— What you need to do —
The line containing "setF_kept | apply onTruss_kept" marks where to begin; quote it and every line after it through the end of the data, exactly as written.

[[ Material for this exercise, beginning ]]

theorem execTrussBadFrame_answers (s : State) (h : TrussHdr) (why : TrussBad) : Answers s (execTrussBadFrame h why s) := by
  have hK := Kept.refl s
  unfold execTrussBadFrame
  repeat' first
    | with_reducible first
      | assumption | intro _ | apply incF_kept | apply incSatF_kept | apply authFail_kept | apply putPeer_kept | apply senderKey_kept
      | refine senderKey_eq_kept (by assumption) ?_ | apply kept_ite | apply Answers.next | apply answers_ite
    | dsimp only | split

theorem syncOut_kept {s₀ s : State} (args : List Nat) (hK : Kept s₀ s) : Kept s₀ (syncOut s args) := by
  unfold syncOut
  repeat' first
    | with_reducible first
      | assumption | intro _ | apply mapTr_kept | apply trSend_kept | apply kept_ite
    | dsimp only | split | fail_if_no_progress with_reducible refine kept_mk ?_ rfl ?_ ?_ ?_ rfl | exact Nat.le_refl _ | exact Nat.zero_le _

theorem syncAll_kept {s₀ s : State} (hK : Kept s₀ s) : Kept s₀ (syncAll s) := by
  unfold syncAll
  repeat' first
    | with_reducible first
      | assumption | intro _ | apply syncOut_kept | apply kept_ite | apply foldl_kept | apply foldl_pair_kept
    | dsimp only | split

theorem noteSelfGpas_kept {s₀ s : State} (gs : List Nat) (hK : Kept s₀ s) : Kept s₀ (noteSelfGpas s gs) := by
  unfold noteSelfGpas
  repeat' first
    | with_reducible first
      | assumption | intro _ | apply raise_kept | apply kept_ite | apply foldl_kept | apply foldl_pair_kept
    | dsimp only | split

theorem syncEffect_kept {s₀ s : State} (h : TrussHdr) (b : SyncBody) (hK : Kept s₀ s) : Kept s₀ (syncEffect s h b) := by
  unfold syncEffect
  repeat' first
    | with_reducible first
      | assumption | intro _ | apply mapTr_kept | apply trSend_kept | apply noteSelfGpas_kept | apply kept_ite
    | dsimp only | split | fail_if_no_progress with_reducible refine kept_mk ?_ rfl ?_ ?_ ?_ rfl | exact Nat.le_refl _ | exact Nat.zero_le _

theorem syncAckEffect_kept {s₀ s : State} (seq : Nat) (hK : Kept s₀ s) : Kept s₀ (syncAckEffect s seq) := by
  unfold syncAckEffect
  repeat' first
    | with_reducible first
      | assumption | intro _ | apply mapTr_kept
    | dsimp only | split | fail_if_no_progress with_reducible refine kept_mk ?_ rfl ?_ ?_ ?_ rfl | exact Nat.le_refl _ | exact Nat.zero_le _

theorem updDir_kept {s₀ s : State} (hK : Kept s₀ s) : Kept s₀ (updDir s) := by
  unfold updDir
  repeat' first
    | with_reducible first
      | assumption | intro _ | apply setFs_kept | apply kept_ite
    | dsimp only | split

theorem reallot_kept {s₀ s : State} (hK : Kept s₀ s) : Kept s₀ (reallot s) := by
  unfold reallot
  repeat' first
    | with_reducible first
      | assumption | intro _ | apply setFs_kept | apply setPool_kept | apply grantDowels_kept | refine grantDowels_eq_kept (by assumption) ?_
      | apply sendCredit_kept | apply kept_ite | apply foldl_kept | apply foldl_pair_kept
    | dsimp only | split | fail_if_no_progress with_reducible refine kept_mk ?_ rfl ?_ ?_ ?_ rfl | exact Nat.le_refl _ | exact Nat.zero_le _

theorem updPubs_kept {s₀ s : State} (hK : Kept s₀ s) : Kept s₀ (updPubs s) := by
  unfold updPubs
  repeat' first
    | with_reducible first
      | assumption | intro _ | apply setFs_kept
    | dsimp only | split

theorem becomeManager_kept {s₀ s : State} (term : Nat) (hK : Kept s₀ s) : Kept s₀ (becomeManager s term) := by
  unfold becomeManager
  repeat' first
    | with_reducible first
      | assumption | intro _ | apply setFs_kept | apply mapTr_kept | apply resizePools_kept | apply updDir_kept | apply kept_ite
    | dsimp only | split | fail_if_no_progress with_reducible refine kept_mk ?_ rfl ?_ ?_ ?_ rfl | exact Nat.le_refl _ | exact Nat.zero_le _

theorem takeRole_kept {s₀ s : State} (hK : Kept s₀ s) : Kept s₀ (takeRole s) := by
  unfold takeRole
  repeat' first
    | with_reducible first
      | assumption | intro _ | apply setF_kept | apply setFs_kept | apply mapTr_kept | apply resizePools_kept | apply sendHello_kept
      | apply becomeManager_kept | apply updBb_kept | apply kept_ite
    | dsimp only | split | fail_if_no_progress with_reducible refine kept_mk ?_ rfl ?_ ?_ ?_ rfl | exact Nat.le_refl _ | exact Nat.zero_le _

theorem sendSubs_kept {s₀ s : State} (hK : Kept s₀ s) : Kept s₀ (sendSubs s) := by
  unfold sendSubs
  repeat' first
    | with_reducible first
      | assumption | apply trSend_kept | apply kept_ite
    | dsimp only | split

theorem resumePubs_kept {s₀ s : State} (m : Nat) (hK : Kept s₀ s) : Kept s₀ (resumePubs s m) := by
  unfold resumePubs
  repeat' first
    | with_reducible first
      | assumption | intro _ | apply trSend_kept | apply kept_ite
    | dsimp only | split

theorem helloEffect_kept {s₀ s : State} (h : TrussHdr) (pin role firmware bb0 bb1 : Nat) (hK : Kept s₀ s) : Kept s₀ (helloEffect s h pin
    role firmware bb0 bb1) := by
  unfold helloEffect
  repeat' first
    | with_reducible first
      | assumption | intro _ | apply incSatF_kept | apply mapTr_kept | apply setDir_kept | apply trSend_kept | apply dropData_kept
      | apply syncOut_kept | apply syncAll_kept | apply updDir_kept | apply reallot_kept | apply resumePubs_kept | apply kept_ite
    | dsimp only | split | fail_if_no_progress with_reducible refine kept_mk ?_ rfl ?_ ?_ ?_ rfl | exact Nat.le_refl _ | exact Nat.zero_le _

theorem execHelloTimer_answers (s : State) : Answers s (execHelloTimer s) := by
  have hK := Kept.refl s
  unfold execHelloTimer
  repeat' first
    | with_reducible first
      | assumption | apply sendHello_kept | apply kept_ite | apply Answers.next | apply answers_ite
    | dsimp only | split

theorem learnEpoch_kept {s₀ s : State} (e : Nat) (hK : Kept s₀ s) : Kept s₀ (learnEpoch s e) := by
  unfold learnEpoch
  repeat' first
    | with_reducible first
      | assumption | intro _ | apply setFs_kept | apply mapTr_kept
    | dsimp only | split | fail_if_no_progress with_reducible refine kept_mk ?_ rfl ?_ ?_ ?_ rfl | exact Nat.le_refl _ | exact Nat.zero_le _

theorem assignEffect_kept {s₀ s : State} (h : TrussHdr) (n e : Nat) (hK : Kept s₀ s) : Kept s₀ (assignEffect s h n e) := by
  unfold assignEffect
  repeat' first
    | with_reducible first
      | assumption | intro _ | apply setFs_kept | apply mapTr_kept | apply reclaimAll_kept | apply dropData_kept | apply grantBoth_kept
      | apply sendSubs_kept | apply learnEpoch_kept | apply kept_ite | apply foldl_kept | apply foldl_pair_kept
    | dsimp only | split | fail_if_no_progress with_reducible refine kept_mk ?_ rfl ?_ ?_ ?_ rfl | exact Nat.le_refl _ | exact Nat.zero_le _

theorem execAssign_answers (s : State) (h : TrussHdr) (number : Fin 512) (epoch : Fin 281474976710656) : Answers s (execAssign h number epoch s) := by
  have hK := Kept.refl s
  unfold execAssign
  repeat' first
    | with_reducible first
      | assumption | intro _ | apply onTruss_kept | apply assignEffect_kept | apply Answers.next
    | dsimp only | split

theorem heartbeatEffect_kept {s₀ s : State} (h : TrussHdr) (mode sev : Nat) (steered : Bool) (scf : Nat) (dc dm : Bool) (hK : Kept s₀ s) :
    Kept s₀ (heartbeatEffect s h mode sev steered scf dc dm) := by
  unfold heartbeatEffect
  repeat' first
    | with_reducible first
      | assumption | apply setDir_kept | apply grantRound_kept | apply kept_ite
    | dsimp only | split | fail_if_no_progress with_reducible refine kept_mk ?_ rfl ?_ ?_ ?_ rfl | exact Nat.le_refl _ | exact Nat.zero_le _

theorem proxiesAbsent_kept {s₀ s : State} (p : PtRec → Bool) (hK : Kept s₀ s) : Kept s₀ (proxiesAbsent s p) := by
  unfold proxiesAbsent
  repeat' first
    | with_reducible first
      | assumption | intro _ | apply writerQuality_kept | apply foldl_kept | apply foldl_pair_kept
    | dsimp only | split

theorem publisherGone_kept {s₀ s : State} (m : Nat) (hK : Kept s₀ s) : Kept s₀ (publisherGone s m) := by
  unfold publisherGone
  repeat' first
    | with_reducible first
      | assumption | intro _ | apply proxiesAbsent_kept
    | dsimp only | split

theorem declareGone_kept {s₀ s : State} (n st : Nat) (hK : Kept s₀ s) : Kept s₀ (declareGone s n st) := by
  unfold declareGone
  repeat' first
    | with_reducible first
      | assumption | intro _ | apply mapTr_kept | apply setDir_kept | apply reclaimAll_kept | apply trSend_kept | apply updDir_kept
      | apply reallot_kept | apply publisherGone_kept | apply kept_ite
    | dsimp only | split | fail_if_no_progress with_reducible refine kept_mk ?_ rfl ?_ ?_ ?_ rfl | exact Nat.le_refl _ | exact Nat.zero_le _

theorem departEffect_kept {s₀ s : State} (n cause : Nat) (hK : Kept s₀ s) : Kept s₀ (departEffect s n cause) := by
  unfold departEffect
  repeat' first
    | with_reducible first
      | assumption | intro _ | apply setFs_kept | apply mapTr_kept | apply publisherGone_kept | apply declareGone_kept | apply kept_ite
    | dsimp only | split | fail_if_no_progress with_reducible refine kept_mk ?_ rfl ?_ ?_ ?_ rfl | exact Nat.le_refl _ | exact Nat.zero_le _

theorem sendLeave_kept {s₀ s : State} (hK : Kept s₀ s) : Kept s₀ (sendLeave s) := by
  unfold sendLeave
  repeat' first
    | with_reducible first
      | assumption | apply trSend_kept | apply kept_ite
    | dsimp only | split

theorem managerLost_kept {s₀ s : State} (hK : Kept s₀ s) : Kept s₀ (managerLost s) := by
  unfold managerLost
  repeat' first
    | with_reducible first
      | assumption | intro _ | apply setF_kept | apply mapTr_kept | apply dropData_kept | apply sendHello_kept | apply pubsUndeliv_kept
      | apply proxiesAbsent_kept | apply kept_ite
    | dsimp only | split | fail_if_no_progress with_reducible refine kept_mk ?_ rfl ?_ ?_ ?_ rfl | exact Nat.le_refl _ | exact Nat.zero_le _

theorem execManagerLost_answers (s : State) : Answers s (execManagerLost s) := by
  have hK := Kept.refl s
  unfold execManagerLost
  repeat' first
    | with_reducible first
      | assumption | apply managerLost_kept | apply kept_ite | apply Answers.next | apply answers_ite
    | dsimp only | split

theorem creditEffect_kept {s₀ s : State} (h : TrussHdr) (ds : List Nat) (hK : Kept s₀ s) : Kept s₀ (creditEffect s h ds) := by
  unfold creditEffect
  repeat' first
    | with_reducible first
      | assumption | intro _ | apply flushOut_kept | apply dowelsBack_kept | apply foldl_kept | apply foldl_pair_kept
    | dsimp only | split

theorem execCredit_answers (s : State) (h : TrussHdr) (dowels : List Nat) : Answers s (execCredit h dowels s) := by
  have hK := Kept.refl s
  unfold execCredit
  repeat' first
    | with_reducible first
      | assumption | intro _ | apply onTruss_kept | apply creditEffect_kept | apply Answers.next
    | dsimp only | split

theorem stepGrid_kept {s₀ s : State} (k : Nat) (fc : Nat) (h : Kept s₀ s) (hf : fc ≤ fcTickMax) : Kept s₀ (stepGrid s k fc) := by
  have hk : ∀ ts, Kept s₀ { s with tick := k % tickMod, fc := fc, tasks := ts } := fun ts =>
    kept_core h (fun k => k) (fun c => by
      rw [clocksWf_iff] at c ⊢
      exact ⟨Nat.mod_lt _ (by decide), hf, c.2.2⟩) (fun k => k) rfl (Nat.le_refl _) (Nat.le_refl _)
  unfold stepGrid
  exact kept_ite (incSatF_kept (loopsStepped_kept (hk _)) _ _) (releaseKeys_kept _ (incSatF_kept (loopsStepped_kept (hk _)) _ _))

theorem steer_kept {s₀ s : State} (h : Kept s₀ s) : Kept s₀ (steer s) := by
  unfold steer
  split
  · exact h
  · refine kept_ite h (gapSteered_kept (setF_kept (kept_ite h (stepGrid_kept _ _ h ?_)) _ _))
    unfold fcTickMax
    omega

theorem unsteer_kept {s₀ s : State} (hK : Kept s₀ s) : Kept s₀ (unsteer s) := by
  unfold unsteer
  repeat' first
    | with_reducible first
      | assumption | apply setF_kept
    | dsimp only

theorem steerTick_kept {s₀ s : State} (hK : Kept s₀ s) : Kept s₀ (steerTick s) := by
  unfold steerTick
  repeat' first
    | with_reducible first
      | assumption | intro _ | apply freshFree_kept | refine freshFree_eq_kept (by assumption) ?_ | apply setFs_kept | apply steer_kept
      | apply unsteer_kept | apply kept_ite
    | dsimp only | split

theorem markEffect_kept {s₀ s : State} (h : TrussHdr) (k epoch : Nat) (hK : Kept s₀ s) : Kept s₀ (markEffect s h k epoch) := by
  unfold markEffect
  repeat' first
    | with_reducible first
      | assumption | intro _ | apply incF_kept | apply mapTr_kept | apply learnEpoch_kept | apply steer_kept | apply unsteer_kept | apply kept_ite
    | dsimp only | split | fail_if_no_progress with_reducible refine kept_mk ?_ rfl ?_ ?_ ?_ rfl | exact Nat.le_refl _ | exact Nat.zero_le _

theorem execMark_answers (s : State) (h : TrussHdr) (tick : Fin 281474976710656) (epoch : Fin 281474976710656) : Answers s (execMark h tick epoch s)
    := by
  have hK := Kept.refl s
  unfold execMark
  repeat' first
    | with_reducible first
      | assumption | intro _ | apply onTruss_kept | apply markEffect_kept | apply Answers.next
    | dsimp only | split

theorem execMarkTimeout_answers (s : State) : Answers s (execMarkTimeout s) := by
  have hK := Kept.refl s
  unfold execMarkTimeout
  repeat' first
    | with_reducible first
      | assumption | apply unsteer_kept | apply kept_ite | apply Answers.next | apply answers_ite
    | dsimp only | split

theorem execTakeover_answers (s : State) (h : TrussHdr) : Answers s (execTakeover h s) := by
  have hK := Kept.refl s
  unfold execTakeover
  repeat' first
    | with_reducible first
      | assumption | intro _ | apply setF_kept | apply onTruss_kept | apply kept_ite | apply Answers.next | apply answers_ite
    | dsimp only | split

[[ Material for this exercise, end ]]

— Result —
      | assumption | intro _ | apply setF_kept | apply onTruss_kept | apply kept_ite | apply Answers.next | apply answers_ite
    | dsimp only | split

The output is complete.